## ABOUT THIS TASK
Of the lines in the data below, write out exactly those from the one holding "(engineAdd m a b).overflow = o" through the one holding "(t.pc < 0 ∨ 255", both included.
Top of MATERIAL FOR THIS EXERCISE
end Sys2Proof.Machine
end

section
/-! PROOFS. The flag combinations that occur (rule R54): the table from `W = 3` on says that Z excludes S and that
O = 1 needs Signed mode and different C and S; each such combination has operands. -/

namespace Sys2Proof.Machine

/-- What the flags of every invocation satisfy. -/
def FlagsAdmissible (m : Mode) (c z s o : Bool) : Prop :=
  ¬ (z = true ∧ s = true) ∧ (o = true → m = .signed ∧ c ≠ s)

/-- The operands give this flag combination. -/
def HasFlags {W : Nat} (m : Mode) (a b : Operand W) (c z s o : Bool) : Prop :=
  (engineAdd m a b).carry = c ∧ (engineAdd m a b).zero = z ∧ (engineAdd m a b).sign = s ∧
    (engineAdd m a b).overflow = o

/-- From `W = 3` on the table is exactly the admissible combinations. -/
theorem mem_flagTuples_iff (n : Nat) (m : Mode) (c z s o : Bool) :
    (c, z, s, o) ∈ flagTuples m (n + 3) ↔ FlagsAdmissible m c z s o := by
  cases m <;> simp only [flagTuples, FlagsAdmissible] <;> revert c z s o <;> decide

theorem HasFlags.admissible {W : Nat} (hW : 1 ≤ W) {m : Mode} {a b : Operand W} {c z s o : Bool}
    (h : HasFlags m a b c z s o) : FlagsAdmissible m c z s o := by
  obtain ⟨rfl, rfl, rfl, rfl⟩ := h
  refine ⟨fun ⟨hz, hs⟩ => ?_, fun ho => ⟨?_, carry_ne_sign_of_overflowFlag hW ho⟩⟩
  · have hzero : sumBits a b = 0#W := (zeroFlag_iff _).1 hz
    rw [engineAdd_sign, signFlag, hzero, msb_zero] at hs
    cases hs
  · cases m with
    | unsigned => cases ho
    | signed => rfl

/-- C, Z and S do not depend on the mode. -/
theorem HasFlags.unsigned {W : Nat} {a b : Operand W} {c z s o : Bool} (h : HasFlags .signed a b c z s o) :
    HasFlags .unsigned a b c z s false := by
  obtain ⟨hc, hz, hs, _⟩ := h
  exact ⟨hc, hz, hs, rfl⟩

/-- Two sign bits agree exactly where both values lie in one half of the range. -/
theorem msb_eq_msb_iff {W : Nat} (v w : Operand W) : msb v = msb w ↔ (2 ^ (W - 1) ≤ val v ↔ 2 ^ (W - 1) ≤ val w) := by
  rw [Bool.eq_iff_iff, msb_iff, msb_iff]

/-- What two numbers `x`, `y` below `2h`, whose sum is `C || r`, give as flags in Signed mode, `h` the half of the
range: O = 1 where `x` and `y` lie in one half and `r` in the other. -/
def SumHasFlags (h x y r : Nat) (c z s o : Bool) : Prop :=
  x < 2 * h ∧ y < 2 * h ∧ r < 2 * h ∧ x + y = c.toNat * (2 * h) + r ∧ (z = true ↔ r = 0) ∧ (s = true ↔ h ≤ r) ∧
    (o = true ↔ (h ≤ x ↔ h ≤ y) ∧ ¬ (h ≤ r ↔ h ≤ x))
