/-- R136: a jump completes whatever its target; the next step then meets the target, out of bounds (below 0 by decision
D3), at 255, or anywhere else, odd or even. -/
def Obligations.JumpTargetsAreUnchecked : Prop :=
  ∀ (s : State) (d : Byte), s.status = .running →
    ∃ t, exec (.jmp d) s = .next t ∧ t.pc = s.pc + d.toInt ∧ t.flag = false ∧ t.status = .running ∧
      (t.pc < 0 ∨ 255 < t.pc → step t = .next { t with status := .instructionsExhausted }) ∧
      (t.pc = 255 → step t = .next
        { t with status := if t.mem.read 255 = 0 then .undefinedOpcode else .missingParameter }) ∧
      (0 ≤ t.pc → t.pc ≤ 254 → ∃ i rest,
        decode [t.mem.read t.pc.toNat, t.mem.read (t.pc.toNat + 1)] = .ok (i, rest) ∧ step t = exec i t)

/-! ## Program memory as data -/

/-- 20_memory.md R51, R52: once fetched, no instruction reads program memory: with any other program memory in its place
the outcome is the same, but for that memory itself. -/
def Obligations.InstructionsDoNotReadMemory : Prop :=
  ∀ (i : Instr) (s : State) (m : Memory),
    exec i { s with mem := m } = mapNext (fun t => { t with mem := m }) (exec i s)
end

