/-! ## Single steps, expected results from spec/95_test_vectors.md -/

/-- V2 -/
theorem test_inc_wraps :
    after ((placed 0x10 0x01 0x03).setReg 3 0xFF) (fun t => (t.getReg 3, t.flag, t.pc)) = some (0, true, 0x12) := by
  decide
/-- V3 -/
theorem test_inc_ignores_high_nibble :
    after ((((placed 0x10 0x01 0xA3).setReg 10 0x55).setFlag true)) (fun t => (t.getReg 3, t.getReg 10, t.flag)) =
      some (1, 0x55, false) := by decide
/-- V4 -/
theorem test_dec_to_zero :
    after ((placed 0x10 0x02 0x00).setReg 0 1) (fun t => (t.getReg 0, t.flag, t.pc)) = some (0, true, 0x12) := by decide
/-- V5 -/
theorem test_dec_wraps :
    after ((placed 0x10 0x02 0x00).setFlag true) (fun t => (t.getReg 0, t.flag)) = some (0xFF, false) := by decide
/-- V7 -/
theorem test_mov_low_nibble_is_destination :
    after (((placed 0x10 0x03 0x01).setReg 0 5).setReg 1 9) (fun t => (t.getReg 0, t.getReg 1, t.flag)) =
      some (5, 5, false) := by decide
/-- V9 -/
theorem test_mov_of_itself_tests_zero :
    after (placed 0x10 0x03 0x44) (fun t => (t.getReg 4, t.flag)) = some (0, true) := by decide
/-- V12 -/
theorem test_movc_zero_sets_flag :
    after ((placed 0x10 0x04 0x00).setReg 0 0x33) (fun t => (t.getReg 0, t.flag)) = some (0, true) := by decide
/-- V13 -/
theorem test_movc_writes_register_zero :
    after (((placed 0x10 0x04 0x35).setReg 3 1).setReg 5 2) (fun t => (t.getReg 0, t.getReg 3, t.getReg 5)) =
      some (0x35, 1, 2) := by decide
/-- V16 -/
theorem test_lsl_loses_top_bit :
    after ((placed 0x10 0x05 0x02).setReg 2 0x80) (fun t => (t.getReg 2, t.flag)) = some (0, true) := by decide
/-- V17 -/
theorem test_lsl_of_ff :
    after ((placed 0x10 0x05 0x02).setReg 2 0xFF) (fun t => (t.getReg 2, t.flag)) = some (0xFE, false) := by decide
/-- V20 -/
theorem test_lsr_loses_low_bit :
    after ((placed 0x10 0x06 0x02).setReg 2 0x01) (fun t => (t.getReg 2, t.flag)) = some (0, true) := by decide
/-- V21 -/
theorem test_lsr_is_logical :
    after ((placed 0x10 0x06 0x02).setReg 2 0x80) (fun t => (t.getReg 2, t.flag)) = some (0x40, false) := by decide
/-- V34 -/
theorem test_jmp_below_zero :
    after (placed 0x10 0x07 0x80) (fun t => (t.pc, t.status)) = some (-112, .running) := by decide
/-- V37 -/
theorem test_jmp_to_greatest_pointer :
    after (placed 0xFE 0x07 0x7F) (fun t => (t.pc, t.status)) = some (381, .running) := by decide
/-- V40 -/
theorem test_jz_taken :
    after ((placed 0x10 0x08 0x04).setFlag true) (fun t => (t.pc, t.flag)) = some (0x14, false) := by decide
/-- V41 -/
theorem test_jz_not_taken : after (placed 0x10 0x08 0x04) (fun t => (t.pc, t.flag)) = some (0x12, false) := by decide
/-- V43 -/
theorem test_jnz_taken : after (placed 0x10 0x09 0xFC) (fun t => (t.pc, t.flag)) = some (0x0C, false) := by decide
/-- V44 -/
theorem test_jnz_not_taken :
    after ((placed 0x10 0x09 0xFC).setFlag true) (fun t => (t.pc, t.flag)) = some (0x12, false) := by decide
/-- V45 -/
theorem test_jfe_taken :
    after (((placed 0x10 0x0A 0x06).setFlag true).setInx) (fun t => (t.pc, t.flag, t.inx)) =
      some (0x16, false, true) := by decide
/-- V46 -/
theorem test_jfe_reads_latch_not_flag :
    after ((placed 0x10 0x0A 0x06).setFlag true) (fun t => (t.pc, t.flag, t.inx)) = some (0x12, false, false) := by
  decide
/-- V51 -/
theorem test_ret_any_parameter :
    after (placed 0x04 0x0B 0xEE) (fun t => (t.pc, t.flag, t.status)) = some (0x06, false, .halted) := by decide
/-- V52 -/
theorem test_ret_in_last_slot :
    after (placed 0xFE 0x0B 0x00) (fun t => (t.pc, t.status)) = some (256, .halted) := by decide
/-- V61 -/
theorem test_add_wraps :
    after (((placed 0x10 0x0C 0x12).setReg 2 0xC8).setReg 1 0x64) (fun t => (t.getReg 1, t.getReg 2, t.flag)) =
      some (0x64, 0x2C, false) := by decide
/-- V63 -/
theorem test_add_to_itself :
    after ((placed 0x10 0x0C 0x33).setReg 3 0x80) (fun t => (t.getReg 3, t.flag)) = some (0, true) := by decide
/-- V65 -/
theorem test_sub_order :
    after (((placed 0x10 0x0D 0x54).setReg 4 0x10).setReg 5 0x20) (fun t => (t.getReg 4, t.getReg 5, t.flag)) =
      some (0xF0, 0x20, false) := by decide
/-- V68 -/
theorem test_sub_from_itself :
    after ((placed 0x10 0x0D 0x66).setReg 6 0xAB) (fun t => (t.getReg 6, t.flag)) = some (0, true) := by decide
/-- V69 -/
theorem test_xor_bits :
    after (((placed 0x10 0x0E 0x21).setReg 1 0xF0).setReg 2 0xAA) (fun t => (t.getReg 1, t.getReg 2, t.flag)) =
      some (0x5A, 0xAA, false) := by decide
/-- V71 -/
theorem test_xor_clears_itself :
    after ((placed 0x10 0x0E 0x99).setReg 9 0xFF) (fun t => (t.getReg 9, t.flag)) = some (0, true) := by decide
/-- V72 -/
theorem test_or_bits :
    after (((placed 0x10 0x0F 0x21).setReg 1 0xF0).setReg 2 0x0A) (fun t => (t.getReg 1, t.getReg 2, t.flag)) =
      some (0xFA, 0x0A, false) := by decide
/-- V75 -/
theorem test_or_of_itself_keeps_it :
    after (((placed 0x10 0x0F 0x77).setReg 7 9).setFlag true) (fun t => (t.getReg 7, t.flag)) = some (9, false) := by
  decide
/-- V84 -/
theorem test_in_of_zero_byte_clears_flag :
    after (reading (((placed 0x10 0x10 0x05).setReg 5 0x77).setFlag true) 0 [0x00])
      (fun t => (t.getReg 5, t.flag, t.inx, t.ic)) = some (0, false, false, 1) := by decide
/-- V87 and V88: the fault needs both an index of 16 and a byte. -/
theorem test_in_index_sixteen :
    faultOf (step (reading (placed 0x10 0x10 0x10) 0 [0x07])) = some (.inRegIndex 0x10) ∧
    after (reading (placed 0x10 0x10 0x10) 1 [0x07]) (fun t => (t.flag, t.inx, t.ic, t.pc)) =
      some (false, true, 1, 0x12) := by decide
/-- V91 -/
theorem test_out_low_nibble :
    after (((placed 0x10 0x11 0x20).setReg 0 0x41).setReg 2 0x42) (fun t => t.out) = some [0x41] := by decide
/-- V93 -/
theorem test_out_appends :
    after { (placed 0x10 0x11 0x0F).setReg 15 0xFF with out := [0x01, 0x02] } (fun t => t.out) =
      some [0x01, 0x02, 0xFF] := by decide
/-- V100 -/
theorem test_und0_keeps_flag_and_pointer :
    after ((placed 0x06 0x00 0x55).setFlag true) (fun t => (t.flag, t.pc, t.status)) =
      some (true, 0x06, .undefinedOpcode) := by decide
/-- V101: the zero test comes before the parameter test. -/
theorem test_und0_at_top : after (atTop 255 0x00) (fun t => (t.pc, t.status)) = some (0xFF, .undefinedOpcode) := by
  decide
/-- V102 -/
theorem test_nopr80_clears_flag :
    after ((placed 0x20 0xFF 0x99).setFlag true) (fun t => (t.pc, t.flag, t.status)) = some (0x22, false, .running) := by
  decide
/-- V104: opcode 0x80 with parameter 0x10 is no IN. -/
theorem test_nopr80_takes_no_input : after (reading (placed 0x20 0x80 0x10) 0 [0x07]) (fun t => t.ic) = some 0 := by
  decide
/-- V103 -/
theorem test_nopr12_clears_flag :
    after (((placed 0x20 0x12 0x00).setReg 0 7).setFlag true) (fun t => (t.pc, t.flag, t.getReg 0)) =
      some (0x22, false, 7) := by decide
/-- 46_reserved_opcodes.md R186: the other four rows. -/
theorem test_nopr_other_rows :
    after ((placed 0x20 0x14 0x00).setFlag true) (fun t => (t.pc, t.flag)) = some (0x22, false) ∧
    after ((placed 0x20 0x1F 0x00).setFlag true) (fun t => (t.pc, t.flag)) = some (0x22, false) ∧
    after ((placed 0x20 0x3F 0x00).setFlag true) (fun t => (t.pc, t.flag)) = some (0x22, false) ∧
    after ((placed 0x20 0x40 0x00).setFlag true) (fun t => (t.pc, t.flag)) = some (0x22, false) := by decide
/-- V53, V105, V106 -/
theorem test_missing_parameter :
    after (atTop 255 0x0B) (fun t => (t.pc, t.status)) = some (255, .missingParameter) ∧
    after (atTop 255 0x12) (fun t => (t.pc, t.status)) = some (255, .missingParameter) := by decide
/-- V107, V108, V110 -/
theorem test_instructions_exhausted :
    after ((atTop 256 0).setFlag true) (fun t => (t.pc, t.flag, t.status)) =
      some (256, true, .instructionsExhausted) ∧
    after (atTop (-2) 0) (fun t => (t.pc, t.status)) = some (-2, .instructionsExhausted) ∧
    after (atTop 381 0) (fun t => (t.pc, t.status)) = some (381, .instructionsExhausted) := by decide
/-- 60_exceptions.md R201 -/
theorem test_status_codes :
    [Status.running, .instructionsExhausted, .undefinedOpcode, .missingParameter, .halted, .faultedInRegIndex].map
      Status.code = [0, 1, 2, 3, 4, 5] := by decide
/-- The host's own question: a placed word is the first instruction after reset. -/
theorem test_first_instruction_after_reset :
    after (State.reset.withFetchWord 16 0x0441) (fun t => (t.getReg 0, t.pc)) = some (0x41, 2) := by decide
Bottom of MATERIAL FOR THIS EXERCISE
## SOLUTION FOR THIS PROBLEM
    (engineAdd m a b).overflow = o

/-- From `W = 3` on the table is exactly the admissible combinations. -/
theorem mem_flagTuples_iff (n : Nat) (m : Mode) (c z s o : Bool) :
    (c, z, s, o) ∈ flagTuples m (n + 3) ↔ FlagsAdmissible m c z s o := by
  cases m <;> simp only [flagTuples, FlagsAdmissible] <;> revert c z s o <;> decide

theorem HasFlags.admissible {W : Nat} (hW : 1 ≤ W) {m : Mode} {a b : Operand W} {c z s o : Bool}
    (h : HasFlags m a b c z s o) : FlagsAdmissible m c z s o := by
  obtain ⟨rfl, rfl, rfl, rfl⟩ := h
  refine ⟨fun ⟨hz, hs⟩ => ?_, fun ho => ⟨?_, carry_ne_sign_of_overflowFlag hW ho⟩⟩
  · have hzero : sumBits a b = 0#W := (zeroFlag_iff _).1 hz
    rw [engineAdd_sign, signFlag, hzero, msb_zero] at hs
    cases hs
  · cases m with
    | unsigned => cases ho
    | signed => rfl

/-- C, Z and S do not depend on the mode. -/
theorem HasFlags.unsigned {W : Nat} {a b : Operand W} {c z s o : Bool} (h : HasFlags .signed a b c z s o) :
    HasFlags .unsigned a b c z s false := by
  obtain ⟨hc, hz, hs, _⟩ := h
  exact ⟨hc, hz, hs, rfl⟩

/-- Two sign bits agree exactly where both values lie in one half of the range. -/
theorem msb_eq_msb_iff {W : Nat} (v w : Operand W) : msb v = msb w ↔ (2 ^ (W - 1) ≤ val v ↔ 2 ^ (W - 1) ≤ val w) := by
  rw [Bool.eq_iff_iff, msb_iff, msb_iff]

/-- What two numbers `x`, `y` below `2h`, whose sum is `C || r`, give as flags in Signed mode, `h` the half of the
range: O = 1 where `x` and `y` lie in one half and `r` in the other. -/
def SumHasFlags (h x y r : Nat) (c z s o : Bool) : Prop :=
  x < 2 * h ∧ y < 2 * h ∧ r < 2 * h ∧ x + y = c.toNat * (2 * h) + r ∧ (z = true ↔ r = 0) ∧ (s = true ↔ h ≤ r) ∧
    (o = true ↔ (h ≤ x ↔ h ≤ y) ∧ ¬ (h ≤ r ↔ h ≤ x))
/-- R136: a jump completes whatever its target; the next step then meets the target, out of bounds (below 0 by decision
D3), at 255, or anywhere else, odd or even. -/
def Obligations.JumpTargetsAreUnchecked : Prop :=
  ∀ (s : State) (d : Byte), s.status = .running →
    ∃ t, exec (.jmp d) s = .next t ∧ t.pc = s.pc + d.toInt ∧ t.flag = false ∧ t.status = .running ∧
      (t.pc < 0 ∨ 255 < t.pc → step t = .next { t with status := .instructionsExhausted }) ∧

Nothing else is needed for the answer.